I’m not usually one to sound an alarm, but I did want to give everyone a quick heads up about what the government-proposed mandatory spending reductions, also known as sequestration, could mean for families seeking financial aid in 2013.  

According to a report released Friday (9/14/12) by the White House’s Office of Management and Budget, aside from the Pell Grant (which is still protected from the cuts — at least for fiscal year 2013), other federal financial aid programs would be cut by 7.6 percent across the board.  This includes the Supplemental Educational Opportunity Grant and federal work-study.  And if that wasn’t bad enough, the cuts would increase student loan origination fees.

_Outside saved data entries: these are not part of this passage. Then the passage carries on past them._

/-- What firmware does for a removed tenant (R466), but for the scrubs of its granules. -/
def State.removalCleanup (s : State) (t : Tenant) : State :=
  let s := forEach (s.sec.grants.filter fun e => e.2.owner && e.2.tenant == t) (fun e s =>
    s.coldDiscardRange e.2.base (e.2.base + e.2.len * 2 ^ 21)) s
  let s := { s with tier := { s.tier with bases := s.tier.bases.keep fun _ b => b.tenant != t } }
  let s := forEach (s.seg.filter fun e => e.2.image.tenant == t) (fun e s => s.segUnloadLatch e.2.image.no) s
  let s := forEach (s.instances .scdActrcfg) (fun r s =>
    if s.rf .scdActrcfg 9 0 r.unit r.i = t.toNat then
      (s.wv .scdActrcfg 0 r.unit r.i).setCtr (BitVec.ofNat 5 r.unit) (BitVec.ofNat 9 r.i) 0
    else s) s
  forEach (s.instances .scdRcxOwn) (fun r s =>
    if s.rcxTenant (BitVec.ofNat 5 r.unit) r.i = t then
      (s.wf .scdRcxCfg 31 30 0 r.unit r.i).setCtx (BitVec.ofNat 5 r.unit) r.i CtxSt.fresh
    else s) s

/-! ### Removal of a tenant -/

def State.slotsOf (_ : State) (t : Tenant) : List Nat := [memSlot t, wireSlot t, weightSlot t, spareSlot t]

/-- A RETIRING tenant whose slots are EMPTY: the cleanup when no entry is REVOKING, and FREE when every entry is FREE (Table
15.5, R466). -/
def State.tenantTryFree (s : State) (t : Tenant) : State :=
  if (s.tenant t).st ≠ .retiring ∨ (s.slotsOf t).any (fun i => (s.slot i).st != .empty) = true then s
  else
    let es := s.sec.grants.filter fun e => e.2.tenant == t
    if es.any (fun e => e.2.st == .revoking) then s
    else
      let s := s.removalCleanup t
      if !es.isEmpty then s
      else
        let s := s.setTenant t { s.tenant t with st := .free }
        let cmds := s.sec.removals.filterMap fun r => if r.1 = t then r.2 else none
        let s := { s with sec := { s.sec with removals := s.sec.removals.filter fun r => r.1 != t } }
        forEach cmds (fun r s => s.complete r .ok) s

/-- TENANT_REMOVE takes effect (Table 15.5). -/
def State.tenantRemove (s : State) (t : Tenant) : State :=
  let s := s.epochAdvance t
  let s := s.setTenant t { s.tenant t with st := .retiring }
  let s := forEach (s.slotsOf t) (fun i s =>
    let k := s.slot i
    if k.st = .loaded ∨ k.st = .suspended then
      s.setSlot i { k with st := .retiring, zeros := 0, fromStroke := s.time.stroke, removal := true }
    else s) s
  let mine := s.sec.grants.filter fun e => e.2.tenant == t && e.2.live
  let s := forEach mine (fun e s => (s.setGrant e.1 { e.2 with st := .revoking, revokeAt := s.time.stroke }).grantSettle e.1) s
  s.tenantTryFree t

/-- A tenant reset takes effect: its epoch advances (R448). -/
def State.tenantReset (s : State) (t : Tenant) : State := s.epochAdvance t

/-! ### Key slots -/

/-- KEY_ROTATE takes effect (R454). -/
def State.keyRotate (s : State) (t : Tenant) : State :=
  let w := s.slot (wireSlot t)
  let n := s.slot (spareSlot t)
  let s := s.setSlot (wireSlot t) { n with st := .loaded, role := 1 }
  let s := s.setSlot (spareSlot t) { w with
    st := .retiring, zeros := 0, removal := false, fromStroke := s.time.stroke + s.rf .lmtTmo 31 16 }
  { s with net := { s.net with opid := s.net.opid.erase t.toNat } }

/-- A RETIRING slot has drained (Table 15.7). When the last slot that a removal retires is SCRUBBING, the cleanup begins (R466). -/
def State.slotDrained (s : State) (i : Nat) : State :=
  let k := s.slot i
  if k.st ≠ .retiring ∨ s.rotHeld = true then s
  else
    let s := s.setSlot i { k with st := .scrubbing }
    let t : Tenant := BitVec.ofNat 10 (i / 4)
    if k.removal && !(s.slotsOf t).any (fun j => (s.slot j).st == .retiring && (s.slot j).removal) then s.removalCleanup t
    else s

/-- A SCRUBBING slot becomes EMPTY: its key is zeroised; for a removal the scrubs of the tenant's OWNER entries are complete. -/
def State.slotScrubbed (s : State) (i : Nat) : State :=
  let k := s.slot i
  let t : Tenant := BitVec.ofNat 10 (i / 4)
  let owned := s.sec.grants.any fun e => e.2.tenant == t && e.2.owner && (e.2.st == .revoking || e.2.st == .scrubbing)
  if k.st ≠ .scrubbing ∨ s.rotHeld = true ∨ (k.removal && owned) = true then s
  else (s.setSlot i KeySlot.fresh).tenantTryFree t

Please note that these cuts will go into affect on January 1st — and thus will impact this cycle of financial aid — but only if Congress does not agree on a long-term plan to reduce the deficit by the end of the year.  That said, at this point, it’s the uncertainty of whether this will happen or not, that is causing problems (albeit, unintended ones) for families with students applying to college this year.  Although all sides want to reach a deal to avert the cuts, many experts predict that to be unlikely at least until after the election — and probably not before January, AFTER the cuts have already taken effect — and AFTER schools begin accepting student’s financial aid applications.

As many of you know, the financial aid process rewards the ‘early bird’ and often doles out the more favorable awards on a first-come, first-served basis.  With all the uncertainty surrounding the funding pool, I am bracing for an even more competitive process this year… one in which funding levels remain uncertain at best, and are considerably reduced, at worst.  Needless to say, I’m getting a head start and will begin preparing my clients next month.

To make sure that you get your fair share (and remember, all families should apply for financial aid regardless of whether they think or have been told they won’t qualify), you should have your funding plan in place prior to the end of the year – -and ideally before December 1st.  To do so, you must first learn what your going to be expected (by the government & the school) to contribute to your child’s education.  This is called your Expected Family Contribution (EFC) and it is derived from your responses to questions on the FAFSA (Free Application for Federal Student Aid) and is the result of a formula based on Department of Education regulations.  It’s important to note two things about your EFC: 1. you probably won’t like it – I’ve seen families with Adjusted Gross Incomes below $60,000 with initial EFC’s that were higher than $60,000;  and 2.  there are legal and ethical strategies that can and should reduce your EFC… some by as much 30-40%.